Variables describing level of engagement included: whether the HCP lived with the resident before institutionalization, whether the HCP visited the resident in the NH ≥7 hours per week, and the number of years as HCP. The physical health subscale of the SF-12 measured the HCPs’ general health status.30
Communication and preparedness variables included whether the HCP spent ≥15 minutes discussing the residents’ advance directives with a physician at the time of NH admission, a physician counseled the HCP on the residents’ prognosis, the HCP believed life prolongation was the main goal of care, the HCP believed that dementia is a terminal illness, and the HCP felt the resident had <6 months to live (Table 1).
HCP satisfaction with care during the past 90 days was measured using the validated Satisfaction with Care at End-of-Life in Dementia (SWC-EOLD) scale.31,32 The scale’s 10 items address decision-making, communication with health care professionals, understanding the resident’s condition, and the resident’s medical and nursing care. Each item is measured on a four-point Likert scale ranging from 1 to 4 as follows: strongly disagree, disagree, agree, strongly agree. The summary score ranges from 10–40 (higher scores indicate more satisfaction).

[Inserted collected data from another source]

/-- R94, R164 to R167: COMMIT reports the first check that fails in the order of the reasons, and within the channels and
the trigger entries the first item that fails; it reports none exactly when every check passes. R94, R165: what makes a
channel record pass. R64, R65, R166: what makes a trigger entry pass. -/
def Obligations.ValidationOrder : Prop :=
  ∀ m : List Host.Cell,
    let byte := fun a => (readCell m a).toNat
    let word := fun a => 256 * (readCell m a).toNat + (readCell m (a + 1)).toNat
    let tagged := fun a => word a ≤ 1023 ∨ word a = 65535
    (∀ c, let o := 16 + 16 * c
      channelRecordOk m c = true ↔ byte o = 0 ∨
        byte o ≤ 7 ∧ byte (o + 1) ≤ 3 ∧ byte (o + 9) ≤ 15 ∧ tagged (o + 10) ∧
          (byte o ∈ [1, 2, 3, 4] → byte (o + 6) ≤ 1 ∧ tagged (o + 12)) ∧
          (byte o ∈ [5, 6] → byte (o + 7) ≤ 2 ∧ tagged (o + 14)) ∧
          (byte o = 7 → byte (o + 8) ≤ 1 ∧ tagged (o + 14))) ∧
    (∀ i, let o := 144 + 12 * i
      let mode := byte (16 + 16 * byte (o + 4))
      trigEntryOk m (readCell m 0) i = true ↔ (readCell m o).getLsbD 0 = false ∨
        word (o + 1) ≤ 1023 ∧ (byte (o + 3) ≤ 62 ∨ byte (o + 3) = 64 ∨ byte (o + 3) = 65) ∧ byte (o + 3) ≠ byte 0 ∧
          byte (o + 4) ≤ 7 ∧ 1 ≤ mode ∧ mode ≤ 7 ∧
          (byte (o + 5) ∈ [1, 2, 6] ∧ byte (o + 9) = 0 ∨
            byte (o + 5) = 3 ∧ mode ∈ [1, 2] ∧ byte (o + 9) ∈ [1, 2] ∨
            byte (o + 5) = 4 ∧ mode ∈ [1, 2, 3, 4, 7] ∧ byte (o + 9) ∈ [1, 2] ∨
            byte (o + 5) = 5 ∧ mode ∈ [2, 4] ∧ byte (o + 9) ∈ [1, 2])) ∧
    let id := (readCell m 0).toNat
    let k := (readCell m 1).toNat
    let w := word 2
    let interval := (readCell m 8).toNat
    let age := (readCell m 9).toNat
    let copies := (readCell m 10).toNat
    let okId := 1 ≤ id ∧ id ≤ 62
    let okEpoch := okId ∧ 10 ≤ k ∧ k ≤ 16
    let okWindow := okEpoch ∧ 1 ≤ w ∧ w ≤ 1023 ∧ 4 * w < 2 ^ k
    let okRoll := okWindow ∧ interval ∈ [4, 8, 16, 32, 64]
    let okAge := okRoll ∧ 8 ≤ age ∧ 2 * interval ≤ age
    let okCopies := okAge ∧ 1 ≤ copies ∧ copies ≤ 3
    let okHoldover := okCopies ∧ readCell m 7 ≠ 0
    let okChannels := okHoldover ∧ ∀ c, c < 8 → channelRecordOk m c = true
    (validate m = none ↔ okChannels ∧ ∀ i, i < 64 → trigEntryOk m (readCell m 0) i = true) ∧
    ∀ reason item, validate m = some (reason, item) →
      (reason = 1 ∧ item = 0 ∧ ¬ okId) ∨ (reason = 2 ∧ item = 1 ∧ okId ∧ ¬ okEpoch) ∨
      (reason = 3 ∧ item = 2 ∧ okEpoch ∧ ¬ okWindow) ∨ (reason = 4 ∧ item = 8 ∧ okWindow ∧ ¬ okRoll) ∨
      (reason = 5 ∧ item = 9 ∧ okRoll ∧ ¬ okAge) ∨ (reason = 6 ∧ item = 10 ∧ okAge ∧ ¬ okCopies) ∨
      (reason = 7 ∧ item = 7 ∧ okCopies ∧ ¬ okHoldover) ∨
      (reason = 8 ∧ item.toNat < 8 ∧ okHoldover ∧ channelRecordOk m item.toNat = false ∧
        ∀ c, c < item.toNat → channelRecordOk m c = true) ∨
      (reason = 9 ∧ item.toNat < 64 ∧ okChannels ∧ trigEntryOk m (readCell m 0) item.toNat = false ∧
        ∀ i, i < item.toNat → trigEntryOk m (readCell m 0) i = true)
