theorem Within.takeSample (c : ChannelId) (level : Bool) (s : State) : Within s (takeSample c level s).1 := by
  have hset : Within s (Machine.setChannel c (recordSample level (channelOf s c)) s) := .setChannel (.recordSample ..)
  unfold Machine.takeSample
  dsimp only
  split
  · exact .setChannel ((ChannelMove.recordSample ..).trans (.followLevel ..))
  · split
    · exact hset.trans (.captureEdge ..)
    · exact hset
  · split
    · exact hset.trans (.captureEdge ..)
    · exact hset
  all_goals exact .refl s

theorem Within.sampleEvent (c : ChannelId) (s : State) : Within s (sampleEvent c s).1 := by
  unfold Machine.sampleEvent
  split
  · exact .takeSample ..
  · exact .refl s

theorem Within.pinEvent (c : ChannelId) (level : Bool) (s : State) : Within s (pinEvent c level s).1 := by
  unfold Machine.pinEvent
  split
  · exact (Within.setPins ..).trans (.sampleEvent ..)
  · exact .setPins ..

/-! ### The rows of the channels, and the release (R84, R89, R134) -/

theorem Within.takeTap (c : ChannelId) (s : State) : Within s (takeTap c s) := .publishEvent (.tapEvent c s)

theorem Within.takeSampleDue (c : ChannelId) (s : State) : Within s (takeSampleDue c s) :=
  .publishEvent (.sampleEvent c s)

theorem Within.settleChannel (c : ChannelId) (s : State) : Within s (settleChannel s c) :=
  (Within.takeTap c s).trans (.takeSampleDue ..)

theorem Within.settleChannels (cs : List ChannelId) (s : State) : Within s (cs.foldl Machine.settleChannel s) := by
  induction cs generalizing s with
  | nil => exact .refl s
  | cons c cs ih => exact (Within.settleChannel c s).trans (ih _)

theorem Within.takeEventOf (c : ChannelId) {event : State → State × Option Occurrence}
    (h : ∀ s, Within s (event s).1) (s : State) : Within s (takeEventOf c event s) := by
  obtain e | e | ⟨o, -, e⟩ := takeEventOf_cases c event s <;> rw [e]
  · exact .publishEvent (h s)
  · exact (Within.releaseDue s).trans (.publishEvent (h _))
  · exact ((h s).trans (.releaseDue _)).trans (.publishOccurrence ..)

theorem Within.tapEventIn (c : ChannelId) (mode : Mode) (state : ChannelState) (s : State) :
    Within s (tapEventIn c mode state s).1 := by
  unfold Machine.tapEventIn
  split
  · exact .tapEvent c s
  · exact .refl s

theorem Within.startEvent (c : ChannelId) (s : State) : Within s (startEvent c s).1 := by
  unfold Machine.startEvent
  split
  · exact .tapEvent c s
  · exact .refl s

theorem Within.momentEvent (m : ChannelMoment) (s : State) : Within s (momentEvent m s).1 := by
  cases m with
  | tap c => exact .tapEvent c s
  | pin c level => exact .pinEvent c level s

theorem Within.takeMoment (left : List PendingAction) (p : State × List Occurrence) (m : ChannelMoment) :
    Within p.1 (takeMoment left p m).1 := by
  unfold Machine.takeMoment
  dsimp only
  split
  · cases m with
    | tap c => exact .refl _
    | pin c level => exact .setPins ..
  · split
    · exact .momentEvent m p.1
    · split
      · exact .momentEvent m p.1
      · exact (Within.momentEvent m p.1).trans (.publishOccurrence ..)

theorem Within.takeMoments (left : List PendingAction) (ms : List ChannelMoment) (p : State × List Occurrence) :
    Within p.1 (ms.foldl (Machine.takeMoment left) p).1 := by
  induction ms generalizing p with
  | nil => exact .refl _
  | cons m ms ih => exact (Within.takeMoment left p m).trans (ih _)

theorem Within.releaseFrom (as : List PendingAction) (moments : List (List ChannelMoment))
    (p : State × List Occurrence) : Within p.1 (releaseFrom as moments p).1 := by
  induction as generalizing moments p with
  | nil => exact .refl _
  | cons a as ih => exact (Within.takeMoments ..).trans ((Within.applyAction ..).trans (ih _ (_, _)))

theorem Within.publishWaiting (p : State × List Occurrence) : Within p.1 (publishWaiting p) := by
  obtain ⟨s, os⟩ := p
  unfold Machine.publishWaiting
  induction os generalizing s with
  | nil => exact .refl _
  | cons o os ih => exact (Within.publishOccurrence o s).trans (ih _)

theorem Within.releaseAmong (s : State) : Within s (releaseAmong s) :=
  (Within.releaseOver s).trans ((Within.releaseFrom _ _ (_, [])).trans (.publishWaiting _))

end Sys2Proof.Machine
end

section
/-! The roster, the slots, mute, boundaries and mid-epoch instants: what they keep (R20 to R23, R37, R44 to R50, R156). -/

namespace Sys2Proof.Machine

-- Proofs elaborated side by side need more threads than the memory limit of the check holds.
set_option Elab.async false

/-! ### The roster (R44, R46 to R49) -/

/-- R44: in an ascending roster without the origin, the new entry parts the lower origins from the higher ones. -/
theorem insertEntry_parts (e : RosterEntry) (l : List RosterEntry) (hne : ∀ x ∈ l, x.origin ≠ e.origin)
    (hl : l.Pairwise fun a b => a.origin.toNat < b.origin.toNat) :
    ∃ front back, l = front ++ back ∧ insertEntry e l = front ++ e :: back ∧
      (∀ x ∈ front, x.origin.toNat < e.origin.toNat) ∧ ∀ x ∈ back, e.origin.toNat < x.origin.toNat := by
  induction l with
  | nil => exact ⟨[], [], rfl, rfl, by simp, by simp⟩
  | cons x xs ih =>
    obtain ⟨hx, hxs⟩ := List.pairwise_cons.1 hl
    by_cases hlt : e.origin.toNat < x.origin.toNat
    · refine ⟨[], x :: xs, rfl, by rw [insertEntry, if_pos hlt, List.nil_append], by simp, ?_⟩
      exact List.forall_mem_cons.2 ⟨hlt, fun y hy => Nat.lt_trans hlt (hx y hy)⟩
    · obtain ⟨front, back, hsplit, hinsert, hfront, hback⟩ := ih (fun y hy => hne y (List.mem_cons_of_mem _ hy)) hxs
      refine ⟨x :: front, back, by rw [hsplit, List.cons_append], ?_, ?_, hback⟩
      · rw [insertEntry, if_neg hlt, hinsert, List.cons_append]
      · have hneq : x.origin.toNat ≠ e.origin.toNat := fun h => hne x List.mem_cons_self (BitVec.eq_of_toNat_eq h)
        exact List.forall_mem_cons.2 ⟨by omega, hfront⟩

theorem rosterEntry_isSome_iff {s : State} {origin : StationId} :
    (rosterEntry s origin).isSome = true ↔ ∃ e ∈ s.roster, e.origin = origin := by
  simp [rosterEntry]

/-- Entries changed in place keep the order of their origins. -/
theorem rosterOk_map {f : RosterEntry → RosterEntry} {s : State} (hf : ∀ e, (f e).origin = e.origin) (h : rosterOk s) :
    rosterOk { s with roster := s.roster.map f } := by
  obtain ⟨hlength, hsorted, hmem⟩ := h
  refine ⟨by simpa using hlength, ?_, fun e he => ?_⟩
  · simpa [List.pairwise_map, hf] using hsorted
  · obtain ⟨x, hx, rfl⟩ := List.mem_map.1 he
    rw [hf]; exact hmem x hx

theorem rosterOk_sublist {l : List RosterEntry} {s : State} (hsub : l.Sublist s.roster) (h : rosterOk s) :
    rosterOk { s with roster := l } :=
  ⟨Nat.le_trans hsub.length_le h.1, h.2.1.sublist hsub, fun e he => h.2.2 e (hsub.subset he)⟩

/-- R44, R47: a peer without an entry joins a roster with room. -/
theorem rosterOk_insert {e : RosterEntry} {s : State} (hvalid : validOrigin e.origin = true)
    (hid : e.origin ≠ s.params.id) (hnone : ∀ x ∈ s.roster, x.origin ≠ e.origin)
    (hroom : s.roster.length < Config.rosterCapacity) (h : rosterOk s) :
    rosterOk { s with roster := insertEntry e s.roster } := by
  obtain ⟨_, hsorted, hmem⟩ := h
  obtain ⟨front, back, hsplit, hinsert, hfront, hback⟩ := insertEntry_parts e s.roster hnone hsorted
  rw [hsplit] at hsorted hmem hroom
  rw [List.pairwise_append] at hsorted
  obtain ⟨hf, hb, hcross⟩ := hsorted
  refine ⟨?_, ?_, ?_⟩
  · simp only [hinsert, List.length_append, List.length_cons] at hroom ⊢
    omega
  · simp only [hinsert]
    rw [List.pairwise_append, List.pairwise_cons]
    refine ⟨hf, ⟨hback, hb⟩, fun x hx y hy => ?_⟩
    rcases List.mem_cons.1 hy with rfl | hy
    · exact hfront x hx
    · exact hcross x hx y hy
  · simp only [hinsert]
    intro x hx
    rcases List.mem_append.1 hx with hx | hx
    · exact hmem x (List.mem_append_left _ hx)
    · rcases List.mem_cons.1 hx with rfl | hx
      · exact ⟨hvalid, hid⟩
      · exact hmem x (List.mem_append_right _ hx)

theorem Within.updateEntry {f : RosterEntry → RosterEntry} (origin : StationId) (s : State)
    (hf : ∀ e, (f e).origin = e.origin) : Within s (updateEntry origin f s) :=
  .setRoster <| rosterOk_map fun e => by split <;> simp [hf]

Resident baseline data were collected from the NH medical records by chart review and nursing interview. Resident variables felt, a priori, to be potentially associated with HCPs’ pregrief symptoms were selected for analyses. Resident sociodemographic variables included: age, gender, race, NH length of stay, and whether the resident lived in a special care dementia unit.
Resident health status variables, as determined by a nurse interview, included physical discomfort, functional status and quality of life. Physical discomfort during the prior 90 days was assessed using the validated Symptom Management at End-of-Life in Dementia Scale.31,32 The scale quantifies the frequency the resident experienced nine symptoms and signs during the previous 90 days including pain, shortness of breath, depression, fear, anxiety, agitation, calm, skin breakdown, and resistance to care. Each item is quantified on a six-point Likert scale (0–5), and a summary score ranges from 0–45 (higher scores indicate better symptom control). The Bedford Alzheimer Nursing Scale—Severity Subscale (BANS-S), a seven-item scale ranging from 7 (no impairment) to 28 (most severe impairment) was used to measure functional disability.33 The Quality of Life in Late-Stage Dementia measured overall quality of life.34
The summary predeath grief scale was the outcome for all analyses. Descriptive analyses were conducted to characterize the sample and to describe the predeath grief symptom scale.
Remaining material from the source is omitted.